@[simp] theorem State.flag_putFlag (s : State) (f g : Flag) (b : Bool) :
    (s.putFlag f b).flag g = if g = f then b else s.flag g := by
  simp [State.flag, getLsbD_put]

@[simp] theorem State.flag_setNZ (s : State) (w : Width) (v : Word) (g : Flag) :
    (s.setNZ w v).flag g = if g = .z then decide (w.trunc v = 0) else if g = .n then w.msb v else s.flag g := by
  simp [State.setNZ]

@[simp] theorem State.flag_compare (s : State) (w : Width) (r m : Word) (g : Flag) :
    (s.compare w r m).flag g =
      if g = .z then decide (w.trunc (w.trunc (r - m)) = 0)
      else if g = .n then w.msb (w.trunc (r - m))
      else if g = .c then decide (m.toNat ≤ r.toNat) else s.flag g := by
  simp [State.compare]

@[simp] theorem State.flag_tick (s : State) (n : Nat) (f : Flag) : (s.tick n).flag f = s.flag f := rfl
@[simp] theorem State.flag_setAcc (s : State) (w : Width) (v : Word) (f : Flag) :
    (s.setAcc w v).flag f = s.flag f := rfl
@[simp] theorem State.flag_busWrite (s : State) (a : Addr) (v : Byte) (f : Flag) :
    (s.busWrite a v).flag f = s.flag f := rfl
@[simp] theorem State.flag_writeOp (s : State) (ea : Ea) (w : Width) (v : Word) (f : Flag) :
    (s.writeOp ea w v).flag f = s.flag f := State.flag_congr (by simp) f
@[simp] theorem State.flag_push8 (s : State) (v : Byte) (f : Flag) : (s.push8 v).flag f = s.flag f := rfl
@[simp] theorem State.flag_push16 (s : State) (v : Word) (f : Flag) : (s.push16 v).flag f = s.flag f := rfl
@[simp] theorem State.flag_pushW (s : State) (w : Width) (v : Word) (f : Flag) :
    (s.pushW w v).flag f = s.flag f := State.flag_congr (by simp) f
@[simp] theorem State.flag_pull8 (s : State) (f : Flag) : s.pull8.2.flag f = s.flag f := rfl
@[simp] theorem State.flag_pull16 (s : State) (f : Flag) : s.pull16.2.flag f = s.flag f := rfl
@[simp] theorem State.flag_pullW (s : State) (w : Width) (f : Flag) : (s.pullW w).2.flag f = s.flag f :=
  State.flag_congr (by simp) f

theorem State.wA_congr {s t : State} (h : t.p = s.p) : t.wA = s.wA := by
  unfold State.wA
  rw [State.flag_congr h]

theorem State.wX_congr {s t : State} (h : t.p = s.p) : t.wX = s.wX := by
  unfold State.wX
  rw [State.flag_congr h]

/-- A value is zero at a width exactly when its number is, modulo the width. -/
theorem trunc_eq_zero (w : Width) (v : Word) : w.trunc v = 0 ↔ v.toNat % 2 ^ w.bits = 0 := by
  rw [← trunc_toNat]
  exact ⟨fun h => by simp [h], fun h => BitVec.eq_of_toNat_eq (by simpa using h)⟩

/-- A state whose N and Z are those `SetNZ` writes has the N and Z of the value. -/
theorem NZof_of_flags {t : State} {w : Width} {v : Word} (hn : t.flag .n = w.msb v)
    (hz : t.flag .z = decide (w.trunc v = 0)) : NZof t w v :=
  ⟨hn, by rw [hz, decide_eq_true_iff, trunc_eq_zero]⟩

theorem NZof_setNZ (s : State) (w : Width) (v : Word) : NZof (s.setNZ w v) w v :=
  NZof_of_flags (by simp) (by simp)

/-! ### The terms of a cycle expression (R110) -/

theorem State.m16_eq (s : State) : (!s.flag .m).toNat = s.m16 := by
  unfold State.m16
  cases s.flag .m <;> rfl
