theorem cycles_2m_dl {i : Instr} {s : State} {r : Resolved} {b : Nat}
    (hc : cycleExpr i = { base := b, m16 := 2, dl := 1 } := by rfl) (hd : r.dl = s.dlPenalty := by rfl) :
    cycleValue (cycleExpr i) s r.penalty = b + 2 * s.m16 + s.dl := by
  simp [cycleValue_eq, hc, Resolved.penalty, hd, State.dl_eq]

theorem rmwForms_rmwOp :
    rmwForms .aslDp .aslDpX .aslAbs .aslAbsX (WritesAt (rmwOp asl)) ∧
    rmwForms .lsrDp .lsrDpX .lsrAbs .lsrAbsX (WritesAt (rmwOp lsr)) ∧
    rmwForms .rolDp .rolDpX .rolAbs .rolAbsX (WritesAt (rmwOp rol)) ∧
    rmwForms .rorDp .rorDpX .rorAbs .rorAbsX (WritesAt (rmwOp ror)) ∧
    rmwForms .incDp .incDpX .incAbs .incAbsX (WritesAt (rmwOp incr)) ∧
    rmwForms .decDp .decDpX .decAbs .decAbsX (WritesAt (rmwOp decr)) := by
  refine ⟨?_, ?_, ?_, ?_, ?_, ?_⟩ <;> exact ⟨fun _ => writesAt_at fun _ => cycles_2m_dl,
    fun _ => writesAt_at fun _ => cycles_2m_dl, fun _ => writesAt_at fun _ => cycles_2m,
    fun _ => writesAt_at fun _ => cycles_2m⟩

/-- The frame of every memory form: P and the bytes of the operand. -/
theorem rmwOp_frame {f : Width → Word → State → Word × State} (hp : WritesPOnly f) (ea : Ea) (s : State) (n : Nat) :
    (rmwOp f ea s).tick n = { s.after n with p := ((rmwOp f ea s).tick n).p, mem := ((rmwOp f ea s).tick n).mem } ∧
      Stores s ((rmwOp f ea s).tick n) (ea.bytes s.wA (f s.wA (s.readOp ea s.wA) s).1) ∧
      ((rmwOp f ea s).tick n).p = (f s.wA (s.readOp ea s.wA) s).2.p := by
  have hf := hp s.wA (s.readOp ea s.wA) s
  have hmem : (f s.wA (s.readOp ea s.wA) s).2.mem = s.mem := by rw [hf]
  have hcfg : (f s.wA (s.readOp ea s.wA) s).2.cfg = s.cfg := by rw [hf]
  refine ⟨?_, ((stores_writeOp _ ea s.wA _).congr_left hmem hcfg).congr rfl rfl, State.writeOp_p _ _ _ _⟩
  rw [rmwOp, State.writeOp_eq_with_mem, hf]
  rfl

/-- What every memory form of a shift, a rotate, INC or DEC does. -/
theorem rmwOp_claim {f : Width → Word → State → Word × State} {spec : RmwSpec} (hp : WritesPOnly f) (hf : Meets f spec)
    {i : Instr} {ea : State → Ea} {cost : State → Nat} (h : WritesAt (rmwOp f) i ea cost) (s : State) :
    ∃ t : State, exec i s = .next t ∧ t = { s.after (cost s) with p := t.p, mem := t.mem } ∧
      Stores s t ((ea s).bytes s.wA (rmwResult spec s (s.readOp (ea s) s.wA))) ∧
      rmwFlags spec s t (s.readOp (ea s) s.wA) := by
  obtain ⟨hframe, hstores, hP⟩ := rmwOp_frame hp (ea s) s (cost s)
  obtain ⟨hr, hnz, hc, hkept⟩ := hf s.wA (s.readOp (ea s) s.wA) s (trunc_readOp _ _ _)
  rw [hr] at hstores hnz
  exact ⟨_, h s, hframe, hstores, hnz.of_p hP, (State.flag_congr hP _).trans hc, hkept.of_p hP⟩

/-- Settles O45: the six operations meet their arithmetic, at the address of each of the twenty-four forms. -/
theorem memoryModify : Obligations.MemoryModify := by
  obtain ⟨hasl, hlsr, hrol, hror, hinc, hdec⟩ := rmwForms_rmwOp
  exact ⟨rmwForms_mono (rmwOp_claim (fun _ _ _ => rfl) asl_meets) hasl,
    rmwForms_mono (rmwOp_claim (fun _ _ _ => rfl) lsr_meets) hlsr,
    rmwForms_mono (rmwOp_claim (fun _ _ _ => rfl) rol_meets) hrol,
    rmwForms_mono (rmwOp_claim (fun _ _ _ => rfl) ror_meets) hror,
    rmwForms_mono (rmwOp_claim (fun _ _ _ => rfl) incr_meets) hinc,
    rmwForms_mono (rmwOp_claim (fun _ _ _ => rfl) decr_meets) hdec⟩

theorem bitSetForms_rmwOp : bitSetForms .trbDp .trbAbs (WritesAt (rmwOp trb)) ∧
    bitSetForms .tsbDp .tsbAbs (WritesAt (rmwOp tsb)) := by
  constructor <;> exact ⟨fun _ => writesAt_at fun _ => cycles_2m_dl, fun _ => writesAt_at fun _ => cycles_2m⟩

/-- A store of width w looks at the low bits of the value. -/
theorem Ea.bytes_congr (ea : Ea) {w : Width} {u v : Word} (h : w.trunc u = w.trunc v) : ea.bytes w u = ea.bytes w v := by
  cases w
  · have hlo := congrArg lo h
    rw [lo_trunc, lo_trunc] at hlo
    rw [Ea.bytes, Ea.bytes, hlo]
  · exact congrArg _ h

/-- What TRB and TSB do: Z of the test, and the operand with the bits of A put in by `op`. -/
theorem bitSet_claim {f : Width → Word → State → Word × State} {op : Word → Word → Word}
    (hf : ∀ w m s, f w m s = (op m (w.trunc s.a), s.putFlag .z (decide (w.trunc s.a &&& m = 0))))
    (hop : ∀ w m a, Width.trunc w (op m (w.trunc a)) = w.trunc (op m a))
    {i : Instr} {ea : State → Ea} {cost : State → Nat} (h : WritesAt (rmwOp f) i ea cost) (s : State) :
    ∃ t : State, exec i s = .next t ∧ t = { s.after (cost s) with p := t.p, mem := t.mem } ∧
      Stores s t ((ea s).bytes s.wA (op (s.readOp (ea s) s.wA) s.a)) ∧
      (t.flag .z = true ↔ (s.a &&& s.readOp (ea s) s.wA).toNat % 2 ^ s.wA.bits = 0) ∧ FlagsKept s t [.z] := by
  obtain ⟨hframe, hstores, hP⟩ := rmwOp_frame (f := f) (fun w m s => by rw [hf]; rfl) (ea s) s (cost s)
  rw [hf] at hstores hP
  refine ⟨_, h s, hframe, Ea.bytes_congr _ (hop _ _ _) ▸ hstores, ?_, fun g hg => (State.flag_congr hP g).trans ?_⟩
  · rw [State.flag_congr hP, State.flag_putFlag, if_pos rfl, decide_eq_true_iff,
      trunc_and_eq_zero_iff (trunc_readOp _ _ _)]
  · rw [State.flag_putFlag, if_neg (List.mem_singleton.not.1 hg)]

/-- Clearing the bits of A at a width looks at the low bits of A. -/
theorem trunc_and_not_trunc (w : Width) (m a : Word) : w.trunc (m &&& ~~~w.trunc a) = w.trunc (m &&& ~~~a) :=
  BitVec.eq_of_getLsbD_eq fun k hk => by
    simp only [getLsbD_trunc, BitVec.getLsbD_and, BitVec.getLsbD_not]
    cases decide (k < w.bits) <;> simp

/-- Settles O47: TRB and TSB at the address of each of the four forms. -/
theorem bitResetAndSet : Obligations.BitResetAndSet := by
  obtain ⟨htrb, htsb⟩ := bitSetForms_rmwOp
  refine ⟨bitSetForms_mono (bitSet_claim (op := fun m a => m &&& ~~~a) (fun _ _ _ => rfl) trunc_and_not_trunc) htrb,
    bitSetForms_mono (bitSet_claim (op := fun m a => m ||| a) (fun _ _ _ => rfl) fun w m a => ?_) htsb⟩
  rw [BitVec.or_comm, trunc_or_trunc, BitVec.or_comm]

end Sys2Proof.Machine
end

section
/-! PROOFS. Control transfer (44_control.md): branches, jumps, calls and returns, and the returns that undo the calls. -/

namespace Sys2Proof.Machine

/-! ### Branches -/

/-- The target of a branch as signed arithmetic (R151). -/
theorem State.rel8_toNat (s : State) (d : Byte) :
    ((s.rel8 d).toNat : Int) = ((s.pc.toNat : Int) + d.toInt) % 65536 := by
  have hd := d.isLt
  have hpc := s.pc.isLt
  rw [State.rel8, BitVec.toNat_add, BitVec.toNat_signExtend, BitVec.toInt_eq_toNat_cond, BitVec.msb_eq_decide,
    BitVec.toNat_setWidth]
  simp only [decide_eq_true_eq]
  split <;> split <;> omega

theorem hi_ne_iff (a b : Word) : hi a ≠ hi b ↔ a.toNat / 256 ≠ b.toNat / 256 := by
  rw [ne_eq, ← BitVec.toNat_inj, hi_toNat, hi_toNat]

/-- What a branch does, taken or not (R250). -/
def Branches (i : Instr) (c : Bool) (d : Byte) (s : State) : Prop :=
  ∃ (t : State) (n : Nat), exec i s = .next t ∧
    t = { s.after n with pc := t.pc } ∧ (∀ b : Addr, t.busRead b = s.busRead b) ∧
    (c = false → t.pc = s.pc ∧ n = s.charge i 2) ∧
    (c = true → (t.pc.toNat : Int) = ((s.pc.toNat : Int) + d.toInt) % 65536 ∧
      ∃ tx : Bool, tx = decide (t.pc.toNat / 256 ≠ s.pc.toNat / 256) ∧
        n = s.charge i (3 + tx.toNat) { t := true, tx := tx })

section
variable {i : Instr} {c : Bool} {d : Byte} {s : State} (hexec : exec i s = branchForm i c d s)
include hexec

theorem branches_of_cycles (hnot : c = false → cycleValue (cycleExpr i) s {} = 2)
    (htaken : ∀ tx, cycleValue (cycleExpr i) s { t := true, tx := tx } = 3 + tx.toNat) : Branches i c d s := by
  refine ⟨_, _, hexec.trans (branchForm_eq i c d s), rfl, State.busRead_congr rfl rfl, ?_, ?_⟩
  · rintro rfl
    exact ⟨rfl, (State.charge_eq (hnot rfl)).symm⟩
  · rintro rfl
    exact ⟨s.rel8_toNat d, s.rel8Cross d, decide_eq_decide.2 (hi_ne_iff _ _), (State.charge_eq (htaken _)).symm⟩

/-- A conditional branch: 2 cycles, one more when taken, one more for another page. -/
theorem branches_conditional (hc : cycleExpr i = { base := 2, t := 1, tx := 1 }) : Branches i c d s :=
  branches_of_cycles hexec (fun _ => by simp [cycleValue_eq, hc]) fun _ => by simp [cycleValue_eq, hc]

end

/-- BRA is always taken, and its constant counts that (D7). -/
theorem branches_bra (d : Byte) (s : State) : Branches (.bra d) true d s :=
  branches_of_cycles rfl (fun h => nomatch h) fun tx => by simp [cycleValue_eq, cycleExpr]

/-- Settles O49: the eight conditional branches, and BRA. -/
theorem branchInstructions : Obligations.BranchInstructions := by
  simp only [Obligations.BranchInstructions, List.forall_mem_cons]
  exact ⟨fun _ _ => branches_conditional rfl rfl, fun _ _ => branches_conditional rfl rfl,
    fun _ _ => branches_conditional rfl rfl, fun _ _ => branches_conditional rfl rfl,
    fun _ _ => branches_conditional rfl rfl, fun _ _ => branches_conditional rfl rfl,
    fun _ _ => branches_conditional rfl rfl, fun _ _ => branches_conditional rfl rfl,
    fun d s => by simpa only [Branches] using branches_bra d s, by simp⟩

/-! ### Jumps -/

/-- Settles O50: each jump writes its target, and JML the bank too. -/
theorem jumpInstructions : Obligations.JumpInstructions := by
  intro s a l
  simp only [List.forall_mem_cons]
  exact ⟨⟨finish_charge _ cycles_base, finish_charge _ cycles_base, finish_charge _ cycles_base,
    finish_charge _ cycles_base, by simp⟩, finish_charge _ cycles_base, finish_charge _ cycles_base⟩

/-! ### Calls and returns -/

/-- A call inside the bank pushes the address of its last byte. -/
theorem callShort_claim {i : Instr} {target : Word} {n : Nat} {s : State} (hn : cycleValue (cycleExpr i) s {} = n)
    (hexec : exec i s = finish i s (s.callShort target)) :
    ∃ t : State, exec i s = .next t ∧
      t = { s.after (s.charge i n) with sp := s.spAfterPushes 2, pc := target, mem := t.mem } ∧
      Stores s t (s.pushes [hi (s.pc - 1), lo (s.pc - 1)]) := by
  obtain ⟨hstores, hsp, -, -⟩ := (Pushed.nil s).push16 (s.pc - 1)
  refine ⟨_, hexec.trans (finish_charge _ hn), ?_, hstores.congr rfl rfl⟩
  rw [← show (s.push16 (s.pc - 1)).sp = s.spAfterPushes 2 from hsp]
  rfl

/-- Settles O51: the pushes of a call as stores, its target and its bank. -/
theorem callInstructions : Obligations.CallInstructions := by
  intro s a l
  simp only [List.forall_mem_cons]
  refine ⟨⟨callShort_claim cycles_base rfl, callShort_claim cycles_base rfl, by simp⟩, ?_⟩
  obtain ⟨hstores, hsp, -, -⟩ := ((Pushed.nil s).push8 s.pb).push16 (s.pc - 1)
  refine ⟨_, finish_charge _ cycles_base, ?_, hstores.congr rfl rfl⟩
  rw [← show ((s.push8 s.pb).push16 (s.pc - 1)).sp = s.spAfterPushes 3 from hsp]
  rfl

theorem State.returnShort_eq (s : State) :
    s.returnShort = { s with sp := s.spAfterPulls 2, pc := word (s.pulled 1) (s.pulled 2) + 1 } := by
  rw [State.returnShort, State.pull16_eq]

theorem State.returnLong_eq (s : State) : s.returnLong =
    { s with sp := s.spAfterPulls 3, pc := word (s.pulled 1) (s.pulled 2) + 1, pb := s.pulled 3 } := by
  rw [State.returnLong, State.returnShort_eq]
  simp only [State.pull8_at (s := s)
    (u := { s with sp := s.spAfterPulls 2, pc := word (s.pulled 1) (s.pulled 2) + 1 }) 2 rfl rfl rfl rfl]

/-- Settles O52: the pulls of the two returns. -/
theorem returnInstructions : Obligations.ReturnInstructions := by
  intro s
  refine ⟨(finish_charge _ cycles_base).trans ?_, (finish_charge _ cycles_base).trans ?_⟩
  · rw [State.returnShort_eq]; rfl
  · rw [State.returnLong_eq]; rfl

/-- Settles O13: the return pulls the bytes the call pushed, in the opposite order. -/
theorem returnUndoesCall : Obligations.ReturnUndoesCall := by
  intro s
  refine ⟨fun a hroom => ?_, fun a hroom => ?_⟩
  · obtain ⟨hjsr, -⟩ := callInstructions s a 0
    obtain ⟨t, hexec, ht, hstores⟩ := hjsr _ List.mem_cons_self
    have hp : Pushed s t [hi (s.pc - 1), lo (s.pc - 1)] := ⟨hstores, by rw [ht]; rfl, by rw [ht]; rfl, by rw [ht]; rfl⟩
    have hsp : t.spAfterPulls 2 = s.sp := hp.sp_back hroom
    have hlo : t.pulled 1 = lo (s.pc - 1) := hp.pulled hroom 1 le_rfl (by simp)
    have hhi : t.pulled 2 = hi (s.pc - 1) := hp.pulled hroom 2 (by decide) le_rfl
    refine ⟨t, _, hexec, (returnInstructions t).1, ?_, hstores.congr rfl rfl⟩
    rw [hsp, hlo, hhi, word_lo_hi, BitVec.sub_add_cancel, ht]
    rfl
  · obtain ⟨-, t, hexec, ht, hstores⟩ := callInstructions s 0 a
    have hp : Pushed s t [s.pb, hi (s.pc - 1), lo (s.pc - 1)] :=
      ⟨hstores, by rw [ht]; rfl, by rw [ht]; rfl, by rw [ht]; rfl⟩
    have hsp : t.spAfterPulls 3 = s.sp := hp.sp_back hroom
    have hlo : t.pulled 1 = lo (s.pc - 1) := hp.pulled hroom 1 le_rfl (by simp)
    have hhi : t.pulled 2 = hi (s.pc - 1) := hp.pulled hroom 2 (by decide) (by simp)
    have hpb : t.pulled 3 = s.pb := hp.pulled hroom 3 (by decide) le_rfl
    refine ⟨t, _, hexec, (returnInstructions t).2, ?_, hstores.congr rfl rfl⟩
    rw [hsp, hlo, hhi, hpb, word_lo_hi, BitVec.sub_add_cancel, ht]
    rfl

end Sys2Proof.Machine
end

section
/-! PROOFS. The stack instructions (45_stack.md), the flat writes of P (46_flags_transfers.md section 1), RTI, and the pulls
that undo a push or an entry. -/

namespace Sys2Proof.Machine

/-! ### Pushes -/

theorem State.pushW_eq_with (s : State) (w : Width) (v : Word) :
    s.pushW w v = { s with sp := (s.pushW w v).sp, mem := (s.pushW w v).mem } := by
  cases w <;> rfl

/-- What an instruction that only pushes does. -/
theorem push_claim {i : Instr} {pen : Penalty} {n : Nat} {s u : State} {bs : List Byte} (hp : Pushed s u bs)
    (hn : cycleValue (cycleExpr i) s pen = n) (hexec : exec i s = finish i s u pen)
    (hu : u = { s with sp := u.sp, mem := u.mem }) :
    ∃ t : State, exec i s = .next t ∧
      t = { s.after (s.charge i n pen) with sp := s.spAfterPushes bs.length, mem := t.mem } ∧
      Stores s t (s.pushes bs) := by
  obtain ⟨hstores, hsp, -, -⟩ := hp
  refine ⟨_, hexec.trans (finish_charge _ hn), ?_, hstores.congr rfl rfl⟩
  rw [← hsp, hu]
  rfl

theorem cycles_dl {i : Instr} {s : State} {r : Resolved} {b : Nat} (hc : cycleExpr i = { base := b, dl := 1 })
    (hd : r.dl = s.dlPenalty) : cycleValue (cycleExpr i) s r.penalty = b + s.dl := by
  simp [cycleValue_eq, hc, Resolved.penalty, hd, State.dl_eq]

/-- Settles O53: the pushed bytes of each of the ten instructions. -/
theorem pushInstructions : Obligations.PushInstructions := by
  intro v o
  simp only [List.forall_mem_cons]
  exact ⟨fun s => push_claim ((Pushed.nil s).pushW _ _) cycles_m rfl (State.pushW_eq_with _ _ _),
    fun s => push_claim ((Pushed.nil s).pushW _ _) cycles_x rfl (State.pushW_eq_with _ _ _),
    fun s => push_claim ((Pushed.nil s).pushW _ _) cycles_x rfl (State.pushW_eq_with _ _ _),
    fun s => push_claim ((Pushed.nil s).push8 _) cycles_base rfl rfl,
    fun s => push_claim ((Pushed.nil s).push8 _) cycles_base rfl rfl,
    fun s => push_claim ((Pushed.nil s).push8 _) cycles_base rfl rfl,
    fun s => push_claim ((Pushed.nil s).push16 _) cycles_base rfl rfl,
    fun s => push_claim ((Pushed.nil s).push16 _) cycles_base rfl rfl,
    fun s => push_claim ((Pushed.nil s).push16 _) (cycles_dl rfl rfl) rfl rfl,
    fun s => push_claim ((Pushed.nil s).push16 _) cycles_base rfl rfl, by simp⟩

/-! ### Pulls -/

theorem State.pullA_eq (s : State) : s.pullA =
    { s with a := s.pulledValue s.wA, sp := s.spAfterPulls s.wA.bytes }.setNZ s.wA (s.pulledValue s.wA) := by
  rw [State.pullA, State.pullW_eq]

■ PROBLEM TO WORK ON: Please copy, without any change, the lines of the material from the first through the one containing "(s.writeOp ea w". Write nothing else.

■ RESULT FOR THIS TASK:
@[simp] theorem State.flag_putFlag (s : State) (f g : Flag) (b : Bool) :
    (s.putFlag f b).flag g = if g = f then b else s.flag g := by
  simp [State.flag, getLsbD_put]

@[simp] theorem State.flag_setNZ (s : State) (w : Width) (v : Word) (g : Flag) :
    (s.setNZ w v).flag g = if g = .z then decide (w.trunc v = 0) else if g = .n then w.msb v else s.flag g := by
  simp [State.setNZ]

@[simp] theorem State.flag_compare (s : State) (w : Width) (r m : Word) (g : Flag) :
    (s.compare w r m).flag g =
      if g = .z then decide (w.trunc (w.trunc (r - m)) = 0)
      else if g = .n then w.msb (w.trunc (r - m))
      else if g = .c then decide (m.toNat ≤ r.toNat) else s.flag g := by
  simp [State.compare]

@[simp] theorem State.flag_tick (s : State) (n : Nat) (f : Flag) : (s.tick n).flag f = s.flag f := rfl
@[simp] theorem State.flag_setAcc (s : State) (w : Width) (v : Word) (f : Flag) :
    (s.setAcc w v).flag f = s.flag f := rfl
@[simp] theorem State.flag_busWrite (s : State) (a : Addr) (v : Byte) (f : Flag) :
    (s.busWrite a v).flag f = s.flag f := rfl
@[simp] theorem State.flag_writeOp (s : State) (ea : Ea) (w : Width) (v : Word) (f : Flag) :
    (s.writeOp ea w v).flag f = s.flag f := State.flag_congr (by simp) f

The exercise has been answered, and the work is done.